Si parte dagli interventi della Congregazione per la dottrina della fede, si passa attraverso considerazioni sociologiche e relative a «sesso e genere», per approdare alle analisi etiche, politiche, giuridiche.

Colpisce la sensazione, annunciata da subito, di voler costruire il dialogo. Dopo almeno due anni in cui troppo spesso il dire dei religiosi cattolici è stato di aspra condanna dell’omosessualità, l’impegno a voler comprendere davvero lascia il segno, emoziona. Due le costanti negli interventi dei sette studiosi impegnati (Carlo Casalone, Giacomo Costa, Paolo Fontana, Aristide Fumagalli, Angelo Mattioni, Mario Picozzi, Massimo Reichlin): l’importanza della stabilità nella coppia omosessuale, la «levità» di uno istituto che riconoscendo diritti e doveri a chi offre cure e sostegno al partner, non s’interessi delle espressioni – sessuali? «solo» affettive? - che caratterizzano quel legame. Importa, sembra dire la rivista, che il rapporto sia duraturo.

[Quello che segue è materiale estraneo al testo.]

/-! A packet on its way to the next router (R179, R185, R200). -/

/-- From `s` to `u` router `p`, its block now `b`, has passed packet `k` on to router `q` through link `d`. -/
structure State.PassedOn (s : State) (p d q : Nat) (b : Block) (k : Pkt) (u : State) : Prop where
  sender : ∃ ev co, u.block p = { b with ev := ev, coalesced := co }
  receiver : u.block q = { s.block q with
    router := { (s.block q).router with buf := (s.block q).router.buf ++ [{ port := oppPort d, vc := k.vc, pkt := k }] } }
  others : ∀ x, x ≠ p → x ≠ q → u.block x = s.block x
  endpoints : u.endpoints = s.endpoints
  hbm : u.hbm = s.hbm
  ddr : u.ddr = s.ddr

/-- Whether router `p` sets the congestion mark on a packet `k` that it switches to link `d` (R200). -/
def State.congested (s : State) (p d : Nat) (k : Pkt) : Bool :=
  decide (min 100 (max 1 ((s.block p).get MSH_THRESH.mark_pct)) * 20 < s.downstream p d k * 100)

section
variable {s t : State} {p d q : Nat}

/-- What lies downstream of a link is the neighbour's input buffer. -/
theorem State.downstream_link (s : State) (link : neighbour p d = some q) (k : Pkt) :
    s.downstream p d k = (s.block q).router.fill (oppPort d) k.vc := by
  have linked : d ≠ 4 ∧ d ≠ 5 := by have := (neighbour_spec link).1; omega
  unfold State.downstream
  rw [if_neg linked.1, if_neg linked.2, link]

/-- A link that is clear has room for the packet (R179). -/
theorem State.fits_of_clear (link : neighbour p d = some q) {k : Pkt} (free : s.clear p d k = true) :
    (s.block q).router.fill (oppPort d) k.vc + k.flits ≤ 20 := by
  have linked : d ≠ 4 ∧ d ≠ 5 := by have := (neighbour_spec link).1; omega
  have room : s.room p d k = true := (Bool.and_eq_true_iff.mp free).1
  unfold State.room at room
  rw [if_neg linked.1, if_neg linked.2, s.downstream_link link] at room
  exact of_decide_eq_true (Bool.and_eq_true_iff.mp room).2

variable {b : Block} (h : s.BlockIs p b t) (link : neighbour p d = some q)
include h link

/-- A packet passed to the next router: the sender counts its flits. -/
theorem State.BlockIs.pass_link (k : Pkt) : s.PassedOn p d q (b.count MSH_FLITS.count k.flits) k (t.pass p d k) := by
  obtain ⟨inside, apart⟩ := neighbour_spec link
  obtain ⟨only, here⟩ : s.BlockIs p _ _ := h.count MSH_FLITS.count k.flits
  have passed : t.pass p d k = (t.onBlock p fun b _ => b.count MSH_FLITS.count k.flits).setBlock q
      (((t.onBlock p fun b _ => b.count MSH_FLITS.count k.flits).block q).onRouter fun r =>
        { r with buf := r.buf ++ [{ port := oppPort d, vc := k.vc, pkt := k }] }) := by
    unfold State.pass
    rw [if_neg (by omega), if_neg (by omega), link]
  rw [passed]
  generalize (t.onBlock p fun b _ => b.count MSH_FLITS.count k.flits) = w at only here
  obtain ⟨_, _, _, _, _, _, rest⟩ := only.rest
  exact {
    sender := (w.block_setBlock_ne _ apart.symm).symm ▸ here
    receiver := by rw [State.block_setBlock_same, only.others q apart]; rfl
    others := fun x hp hq => (w.block_setBlock_ne _ hq).trans (only.others x hp)
    endpoints := (show w.endpoints = s.endpoints by rw [rest])
    hbm := (show w.hbm = s.hbm by rw [rest])
    ddr := (show w.ddr = s.ddr by rw [rest]) }

/-- A packet switched to a link is marked where the next buffer is filled above the threshold, which the sender counts (R200). -/
theorem State.BlockIs.switch_link (same : b.get MSH_THRESH.mark_pct = (s.block p).get MSH_THRESH.mark_pct) (k : Pkt) :
    s.PassedOn p d q ((if s.congested p d k = true ∧ k.cmark = false then b.count MSH_MARKS.count 1 else b).count MSH_FLITS.count k.flits)
      { k with cmark := k.cmark || s.congested p d k } (t.switch p d k) := by
  obtain ⟨inside, apart⟩ := neighbour_spec link
  have ahead : t.downstream p d k = s.downstream p d k := by
    rw [State.downstream_link _ link, State.downstream_link _ link, h.1.others q apart]
  have marking : t.mark p d k = if s.congested p d k = true ∧ k.cmark = false then
      (t.onBlock p fun b _ => b.count MSH_MARKS.count 1, { k with cmark := true }) else (t, k) := by
    unfold State.mark State.congested
    rw [(h.get MSH_THRESH.mark_pct).trans same, ahead]
    simp only [decide_eq_true_eq, Bool.not_eq_true, ne_eq, show d ≠ 4 by omega, not_false_eq_true, true_and]
  unfold State.switch
  rw [marking]
  by_cases hit : s.congested p d k = true ∧ k.cmark = false
  · rw [if_pos hit, if_pos hit, hit.1, Bool.or_true]
    have passed := (h.count MSH_MARKS.count 1).pass_link link { k with cmark := true }
    rw [show ({ k with cmark := true } : Pkt).flits = k.flits from rfl] at passed
    exact passed
  · have kept : { k with cmark := k.cmark || s.congested p d k } = k := by
      have : (k.cmark || s.congested p d k) = k.cmark := by grind
      rw [this]
    rw [if_neg hit, if_neg hit, kept]
    exact h.pass_link link k

end

/-- What the block of the sending router shows: the packet's flits count, and its mark. -/
theorem Block.switched_gets (b : Block) (hit : Prop) [Decidable hit] (n : Nat) :
    let c := (if hit then b.count MSH_MARKS.count 1 else b).count MSH_FLITS.count n
    c.get MSH_FLITS.count = min MSH_FLITS.count.top (b.get MSH_FLITS.count + n) ∧
      c.get MSH_MARKS.count = if hit then min MSH_MARKS.count.top (b.get MSH_MARKS.count + 1) else b.get MSH_MARKS.count := by
  dsimp only
  have counted : ∀ c : Block, (c.count MSH_FLITS.count n).get MSH_MARKS.count = c.get MSH_MARKS.count := fun c =>
    Block.get_of_word (Block.word_set_ne _ _ _ (by decide))
  have marked : (b.count MSH_MARKS.count 1).get MSH_FLITS.count = b.get MSH_FLITS.count :=
    Block.get_of_word (Block.word_set_ne _ _ _ (by decide))
  rw [Block.get_count_same _ (by decide), counted]
  by_cases h : hit
  · rw [if_pos h, if_pos h, marked, Block.get_count_same _ (by decide)]
    exact ⟨rfl, rfl⟩
  · rw [if_neg h, if_neg h]
    exact ⟨rfl, rfl⟩

/-! A part of a sum that meets its entry (R207). -/

/-- The entry that a part of a sum meets is of its operation. -/
theorem MergeEntry.rop_of_found {es : List MergeEntry} {k : Pkt} {e : MergeEntry}
    (found : (es.find? fun e => mergeable e.pkt k && e.want == 0) = some e) : e.pkt.rop = k.rop := by
  have met := List.find?_some found
  simp only [mergeable, Bool.and_eq_true, beq_iff_eq] at met
  obtain ⟨⟨⟨⟨-, rop⟩, -⟩, -⟩, -⟩ := met
  exact rop

/-- Two parts of an exact sum are added as rows of the array (R207). -/
theorem mergePkt_exact {a : Pkt} (sums : a.rop = 1) (k : Pkt) : mergePkt a k =
    { a with
      parts := a.parts + k.parts, cmark := a.cmark || k.cmark
      payload := Ap.rowBytes (Ap.addRow (Ap.rowOfBytes 64 a.payload) (Ap.rowOfBytes 64 k.payload)) } := by
  unfold mergePkt
  rw [if_pos sums]

/-- Entry `e` with packet `k` added. -/
def MergeEntry.added (e : MergeEntry) (k : Pkt) : MergeEntry := { e with pkt := mergePkt e.pkt k, have_ := e.have_ + 1 }

/-- A packet added to an entry counts as a merge. -/
theorem State.BlockIs.mergeInto {s t : State} {p : Nat} {b : Block} (h : s.BlockIs p b t) (e : MergeEntry) (k : Pkt) (sums : k.rop ≠ 2) :
    s.BlockIs p { b.count MSH_MERGES.count 1 with
      router := { b.router with merge := b.router.merge.map fun x => if x == e then e.added k else x } } (t.mergeInto p e k) := by
  unfold State.mergeInto
  rw [if_neg sums]
  exact h.onBlock fun _ _ => ⟨_, _, rfl⟩

/-! Where a path leads (R185). -/

/-- A path that is used up leads to the local port of its destination. -/
theorem routeStep_home {p path dest : Nat} (done : normPath 6 path = 0) (here : dest = p) : routeStep p path dest = some (4, 0) := by
  rw [routeStep, done, here]
  exact (if_pos rfl).trans (if_pos rfl)

/-- A path that is used up at a router that is not its destination block's leads nowhere. -/
theorem routeStep_lost {p path dest : Nat} (done : normPath 6 path = 0) (away : dest ≠ p) (block : dest < 1280) :
    routeStep p path dest = none := by
  have inner : isEndpoint dest = false := by unfold isEndpoint; grind
  rw [routeStep, done, inner]
  exact (if_pos rfl).trans (if_neg away)

/-- A path leads to the neighbour that its first segment names, which it shortens. -/
theorem routeStep_link {p path dest q : Nat} (more : normPath 6 path ≠ 0) (link : neighbour p (normPath 6 path % 4) = some q) :
    routeStep p path dest = some (normPath 6 path % 4, normPath 6 path - 4) := by
  rw [routeStep, link]
  exact (if_neg more).trans (if_pos rfl)

/-- Settles O30: where the path leads says which equation of `unicastArrive` applies. -/
theorem headerArrives : Obligations.HeaderArrives := by
  intro p port vc i s found came extended unicast normal alive untapped b k r d
  have header := State.headerArrive_eq found came extended unicast alive
  have taken : s.BlockIs p { b with router := r } (s.unbuf p i) := (State.BlockIs.refl s p).unbuf i
  refine ⟨?crc, fun done here plain => ?home, fun done away block seqd fresh => ?lost, fun q more link plain => ?link,
    fun out path e route part once entry => ?merge⟩
  case crc =>
    exact ⟨s.crcDrop p i, exec_eq rfl (header false), (s.crcDrop_is p i).discard_shows (by decide)⟩
  case home =>
    have goes := (header true).trans (State.unicastArrive_plain normal (routeStep_home done here) plain)
    refine ⟨fun full => exec_eq rfl (goes.trans (if_neg (ne_true_of_eq_false full))),
      fun free => ⟨_, exec_eq rfl (goes.trans (if_pos free)), ?_⟩⟩
    have landed := (taken.switch_local p.isLt untapped { k with path := 0 }).landed
    rw [show ({ k with path := 0 } : Pkt).flits = k.flits from rfl] at landed
    exact landed
  case lost =>
    have goes := (header true).trans (State.unicastArrive_lost normal (routeStep_lost done away block))
    have shown := (State.discard66_is seqd fresh).discard_shows (by decide)
    rw [fresh] at shown
    exact ⟨s.discard66 p i, exec_eq rfl goes, shown⟩
  case link =>
    have goes := (header true).trans (State.unicastArrive_plain normal (routeStep_link more link) plain)
    refine ⟨fun full => exec_eq rfl (goes.trans (if_neg (ne_true_of_eq_false full))),
      fun free => ⟨State.fits_of_clear link free, ?_⟩⟩
    have sent := taken.switch_link link rfl { k with path := normPath 6 k.path - 4 }
    have congested : s.congested p d { k with path := normPath 6 k.path - 4 } =
        decide (min 100 (max 1 (b.get MSH_THRESH.mark_pct)) * 20 < (s.block q).router.fill (oppPort d) k.vc * 100) := by
      rw [State.congested, State.downstream_link s link]
    rw [congested, show ({ k with path := normPath 6 k.path - 4 } : Pkt).flits = k.flits from rfl] at sent
    obtain ⟨⟨ev, co, here⟩, there, others, endpoints, hbm, ddr⟩ := sent
    obtain ⟨flits, marks⟩ := Block.switched_gets { b with router := r } (decide (min 100 (max 1 (b.get MSH_THRESH.mark_pct)) * 20 <
      (s.block q).router.fill (oppPort d) k.vc * 100) = true ∧ k.cmark = false) k.flits
    refine ⟨_, exec_eq rfl (goes.trans (if_pos free)), ?_, ?_, ?_, ?_, ?_, there, others, endpoints, hbm, ddr⟩
    · rw [here]
      split <;> rfl
    · rw [here]
      split <;> rfl
    · rw [here]
      split <;> rfl
    · rw [here]
      exact flits
    · rw [here]
      exact marks
  case merge =>
    have goes := (header true).trans (State.unicastArrive_merged normal route extended part entry)
    have sums : e.pkt.rop = 1 := (MergeEntry.rop_of_found entry).trans once
    have merged := taken.mergeInto e { k with path := path } fun loose => absurd (loose.symm.trans once) (by decide)
    rw [MergeEntry.added, mergePkt_exact sums] at merged
    obtain ⟨only, ⟨m, ev, co, here⟩, same⟩ := merged.becomes (regs := [MSH_MERGES.off]) fun a ha =>
      Block.word_set_ne _ _ _ (List.ne_of_not_mem_cons ha)
    exact ⟨_, exec_eq rfl goes, (merged.get _).trans (Block.get_count_same b (by decide) 1), only, ⟨m, ev, co, here⟩, same⟩

end Sys2Proof.Machine
end

section
/-! O32: injection and acceptance of sequenced packets, and the acknowledgements that leave. -/

namespace Sys2Proof.Machine

/-! Which packet a local port injects (R187, R192). -/

section
variable {s : State} {p : Nat} {h : Held} {rest : List Held}

/-- No packet of a virtual channel waits where each is of the other. -/
theorem State.pickOut_none (s : State) (u : Nat) {vc : Nat} (full : Bool) {hs : List Held} (others : ∀ x ∈ hs, x.pkt.vc % 2 ≠ vc) :
    s.pickOut u vc full hs = none := by
  induction hs with
  | nil => rfl
  | cons x xs ih =>
    rw [State.pickOut, if_pos (.inl (others x List.mem_cons_self))]
    exact ih fun y hy => others y (List.mem_cons_of_mem _ hy)

variable (inside : p < 1280) (queue : (s.block p).mesh.sendq = h :: rest) (opened : s.portOpen p = true)
  (channel : h.pkt.vc = 1) (awake : s.streamWaits p h = false) (room : (s.block p).mesh.storeRoom h.pkt = true)
include inside queue opened channel awake room

/-- The first packet of VC1 that waits at an open port is the next, where its stream is not held and the store has room. -/
theorem State.nextOut_first : s.nextOut p 1 = some h := by
  have home : s.endpointHolds p h = false := by
    unfold State.endpointHolds
    rw [decide_eq_false (Nat.not_le.mpr inside)]
    rfl
  unfold State.nextOut
  rw [s.unit_block inside, queue, State.pickOut]
  rw [if_neg (by simp [channel, opened, mayLeave, awake, home]), if_neg (by rw [s.unit_block inside, room]; simp)]

/-- With the router's port free such a packet enters it, or fails, once it has left the queue. -/
theorem State.inject_first (fresh : h.id = 0) (replies : ∀ x ∈ rest, x.pkt.vc % 2 = 1)
    (free : (s.block p).router.fill 4 1 + h.pkt.flits ≤ 20) :
    let t := s.setUnit p { (s.block p).mesh with sendq := rest }
    (∀ m k, t.formPkt p h = some (m, k) → s.inject p false = t.start p m k) ∧
      (t.formPkt p h = none → s.inject p false = t.injectFail p h) := by
  have replies' : s.nextOut p 0 = none := by
    unfold State.nextOut
    rw [s.unit_block inside, queue]
    refine s.pickOut_none p false fun x mem => ?_
    rcases List.mem_cons.mp mem with rfl | mem
    · rw [channel]; decide
    · rw [replies x mem]; decide
  have first := State.nextOut_first inside queue opened channel awake room
  have starts : s.mayStart p h = true := by
    unfold State.mayStart
    rw [routerOf, if_pos inside, if_pos inside, channel]
    simpa using free
  have unheld : ((s.unit p).resend.find? fun x => x.id == h.id && h.id != 0) = none := by
    rw [List.find?_eq_none]
    simp [fresh]
  unfold State.inject
  simp only [List.filterMap_cons, List.filterMap_nil, replies', first, Option.filter_some, Option.filter_none, starts, if_true]
  rw [if_neg (by simp [fresh]), if_neg (by simp), unheld]
  simp only [s.unit_block inside, queue, List.erase_cons_head]
  exact ⟨fun m k formed => by rw [formed], fun lost => by rw [lost]⟩

end

/-! What the packet becomes (R187, R190). -/

/-- The word that says where block `p` sends what it names by route index `i`: its own place, or the current epoch's entry (R187). -/
def State.placeOf (s : State) (p i : Nat) : Nat := if i = (s.block p).lblock then 2 ^ 63 + p * 2 ^ 50 else s.route p s.epoch i

/-- The key of the stream of VC1 to the unit that a route entry names. -/
def streamKey (w : Nat) : Nat := nbits w 60 50 * 2 + 1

Poi, che sia sessuale o sublimato, al legislatore non deve interessare. Perché è così importante il riconoscimento delle coppie omosessuali stabili? I gesuiti lo dicono con chiarezza: «per il bene comune». La definizione è presa alla lettera dal Concilio Vaticano II: il bene comune è «l’insieme di quelle condizioni della vita sociale che permettono ai gruppi, come ai singoli membri, di raggiungere la propria perfezione più pienamente e speditamente» (Gaudium et spes, n.26).

Il Concilio ha a cuore la piena dignità della persona che fiorisce in un rapporto stretto tra individuo e società. L’una e l’altra soffrono se separati. Ancora, il «bene comune» del Concilio trova radici anche nella nostra Costituzione, laddove l’articolo due prescrive che alla persona debbano essere riconosciuti diritti e imposti doveri sia come singolo sia nelle formazioni sociali in cui si esplica la sua personalità.

Perché la lesbica e il gay che vivono, amano, soffrono, gioiscono da tempo dentro una coppia, in rapporto stretto con la società (lavorano, pagano le tasse, vivono di cultura, si esprimono ecc.), non devono da questa essere riconosciuti? Lasciarli ai margini, vuol dire non contribuire al «bene comune». È ledere gli individui, è impoverire la società.

Paolo Fontana, incaricato per la bioetica nella Diocesi di Milano, si pone alcuni interrogativi in un lessico da studioso che «traduciamo» così: che ne facciamo del peso sociale delle relazioni tra conviventi? Se c’è una coppia stabile emergono diritti e doveri, e la società deve tutelarli. Come fare?

Gli scritti magisteriali hanno davvero esplorato tutta la questione, o ancora non si sono pronunciati sulla rilevanza sociale di una coppia solida? Intanto, Fontana traccia l’ipotesi di lavoro della rivista: per le coppie stabili, occorre trovare soluzioni in cui ai diritti corrispondano uguali doveri.

SESSUALITÀ

Identità sessuale, orientamento? Di cosa stiamo parlando? Carlo Casalone, vice direttore di Aggiornamenti sociali, con chiarezza dipana confusioni, fraintendimenti, corregge il tiro sull’uso dei termini, e si sofferma sull’annosa questione della «scelta» di essere omosessuali. Fa il punto: «La persona riferisce di scoprirsi omosessuale senza volerlo e quasi sempre in modo irreversibile». Poi indica la strada: «Il compito dell’etica non sta quindi nell’insistere per modificare questa organizzazione psicosessuale, ma nel favorire per quanto possibile la crescita di relazioni più autentiche nelle condizioni date».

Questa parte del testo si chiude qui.